Since Long Island City (LIC) was rezoned in 2001, the desolate manufacturing hub has become the fastest-growing residential and cultural district in New York City. In the last decade alone, nearly 10,000 apartments have been built, and more than 20,000 are planned or under construction. LIC is also a thriving arts community, with large institutions such as MoMA PS1 and dozens of smaller galleries and artist spaces.

Just a stone’s throw from Midtown Manhattan, LIC is served by six subway lines, 15 bus lines, the Long Island Rail Road (LIRR), and ferries. The Queensboro Bridge and Queens-Midtown Tunnel also give LIC direct access to Manhattan by car.

LIC residents love the neighborhood’s convenient location, excellent transit, attractive waterfront, and lively cultural amenities. But many residents are also concerned about rising housing costs, overcrowded schools, and lack of affordable housing.

And more change is coming. The opening of Cornell Tech on Roosevelt Island, a major engine of New York City’s tech ecosystem, gives LIC the opportunity to add more commercial development to its solid residential base.

The MTA’s East Side Access project, to be completed by 2023, will bring a new intermodal LIRR station to LIC, and the proposed Brooklyn-Queens Connector, a light rail line running along the East River waterfront, would provide easy access up to Astoria, Queens, down to Sunset Park, Brooklyn. The Fourth Regional Plan calls for extending the proposed Gateway project from its current planned terminus at Penn Station through Manhattan to connect to LIRR in LIC.

With these transportation improvements, the development of Sunnyside Yards—a site of almost 200 acres—could finally materialize. Redevelopment of the yards could bring new homes, businesses, convention and exhibition spaces, and parks, and help tie together Astoria, Sunnyside, Hunters Point, and LIC.

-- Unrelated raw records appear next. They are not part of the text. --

/-! ## `cpt` (R321-R324) -/

/-- RMODE of a `cpt`. -/
def cptMode (x : XtForm) : Nat := x.flags.toNat / 4 % 4
/-- Whether the source extent cuts no block of a knot destination (R322). -/
def blocksWhole (s d : Tile) : Bool :=
  (List.range d.geometry.2).all (fun line => (List.range d.blocks).all (fun b =>
    let ins := (d.blockCoords line b).map (fun p => s.inside p.1 p.2)
    ins.all id || ins.all not))
/-- The instruction's own conditions on a source, a destination and a routine (R319 step 3, R321-R324). -/
def cptOk (x : XtForm) (hitch : Nat) (routine : Option Routine) (s d : Tile) : Bool :=
  let rm := cptMode x
  let mc := x.flags.getLsbD 1
  let whole := (List.range s.rows).all (fun r => (List.range s.cols).all (fun c => s.inside r c))
  d.as != 0 && (s.rows == d.rows) && (rm == 2 || s.cols == d.cols) && (rm != 2 || d.cols == 1) &&
    (rm == 0 || (routine.isSome && (d.fmt == 0 || d.fmt == 1 || d.fmt == 6))) &&
    (if s.nsp != 0 || d.nsp != 0 then s.nsp == d.nsp && s.fmt == d.fmt && rm == 0 && whole
     else convPair s.fmt d.fmt && (!isKnot d.fmt || blocksWhole s d)) &&
    (!mc || (d.as == 1 && x.aux != 0 && x.aux.toNat < 2 ^ hitch))

/-- The first byte of a destination run that lies outside the scratchpad (R321). -/
def Fab.runOut (f : Fab) (d : Tile) (p : Nat × Nat) : Option Nat :=
  let a := p.1 % 2 ^ 32
  ((List.range p.2).map (fun k => (a + k) % 2 ^ 32)).find? (fun b => !f.scrValid d.core d.as b)
/-- The range and alignment checks of a copy's destination and barrier (R319 step 4). -/
def Fab.cptAddr (f : Fab) (i : Iss) (d : Tile) (bar : Option Nat) : Option Trap :=
  match d.runs.findSome? (fun p => f.runOut d p) with
  | some a => some (.addr 0x0C i.active a)
  | none => match bar with
    | none => none
    | some b =>
      if !f.scrValid i.core 1 b then some (.addr 0x0C i.active b)
      else if b % 16 ≠ 0 then some (.addr 0x0B i.active b)
      else none

/-- Where a byte of a destination lands in each scratchpad that receives it: the receivers of a multicast, or the one that
its address names. -/
def Fab.landing (f : Fab) (d : Tile) (receivers : List Nat) (addr : Nat) : List (Nat × Nat) :=
  let a := addr % 2 ^ 32
  if receivers.isEmpty then (match f.scrLoc d.core d.as a with | .scr k o => [(k, o)] | .glob .. => [])
  else receivers.map (fun k => (k, a))

/-- `cpt`. -/
def bodyCpt (x : XtForm) (i : Iss) (ctl : Ctl) (f : Fab) : Res :=
  if i.active.isEmpty then .done f
  else
    let l := i.lowest
    let addr (r : RegNo) : Nat := (i.reg f r.toNat l).val.toNat
    match f.descs i [(i.active, [addr x.a, addr x.b])], (f.core i.core).team, f.gridOf i.core with
    | .stop r, _, _ => r
    | .ok us, some t, some g =>
      let routine := if cptMode x = 0 then none else f.routine i.ctx x.h
      (match parseDescs i.core us (fun ts => match ts with | [s, d] => cptOk x g.hitch routine s d | _ => false) with
       | .inr r => r
       | .inl [(_, [s, d])] =>
         let bar := if x.flags.getLsbD 0 then some (addr x.d) else none
         let receivers := if x.flags.getLsbD 1 then
             (List.range g.hitch).filterMap (fun j => if x.aux.getLsbD j then some (t.mates.getD j i.core) else none) else []
         (match f.cptAddr i d bar with
          | some tr => .trap tr
          | none =>
            let ps := d.runs.foldl (fun ps p => (f.landing d receivers p.1).foldl (fun ps q =>
              (runSectors q.2 p.2).foldl (fun ps r => addPart ps q.1 r.1 bar r.2) ps) ps) []
            if !f.partsFit ps then .wait id
            else .done (i.pushCopy (f.copyRelease ctl i s.as) (.cpt s d (x.sub.toNat % 4) (cptMode x) routine) receivers ps))
       | .inl _ => .trap (.plain 0x02 0 i.active))
    | .ok _, _, _ => .done f

/-! ## What a copy writes -/

/-- Bits written at a bit position: address, bit offset, width, value. -/
structure BitRun where
  addr : Nat
  off : Nat
  bits : Nat
  val : Nat
  deriving DecidableEq, Repr, Inhabited
/-- The byte writes of a run of bits in each scratchpad that receives it. -/
def Fab.byteWrites (f : Fab) (d : Tile) (receivers : List Nat) (b : BitRun) : List ByteWrite :=
  let v := b.val % 2 ^ b.bits * 2 ^ b.off
  let m := (2 ^ b.bits - 1) * 2 ^ b.off
  (List.range ((b.off + b.bits + 7) / 8)).flatMap (fun k =>
    (f.landing d receivers (b.addr + k)).map (fun p => ⟨p.1, p.2, BitVec.ofNat 8 (m / 2 ^ (8 * k)), BitVec.ofNat 8 (v / 2 ^ (8 * k))⟩))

New investments in Long Island City could increase pressures on rents. The fourth plan recommends strategies to protect existing residents from displacement, while their neighborhoods transition to denser, more mixed-use areas. Residents, businesses, and cultural institutions should be involved in planning for the future of their communities, supported by city and state policies to better target housing subsidies, protect existing residents and businesses from displacement, create more homeownership opportunities, and preserve land for industrial uses.

Long Island City’s future is bright, and with the right investments and policies, will become home to thousands more residents and workers that contribute to the vibrancy of New York City.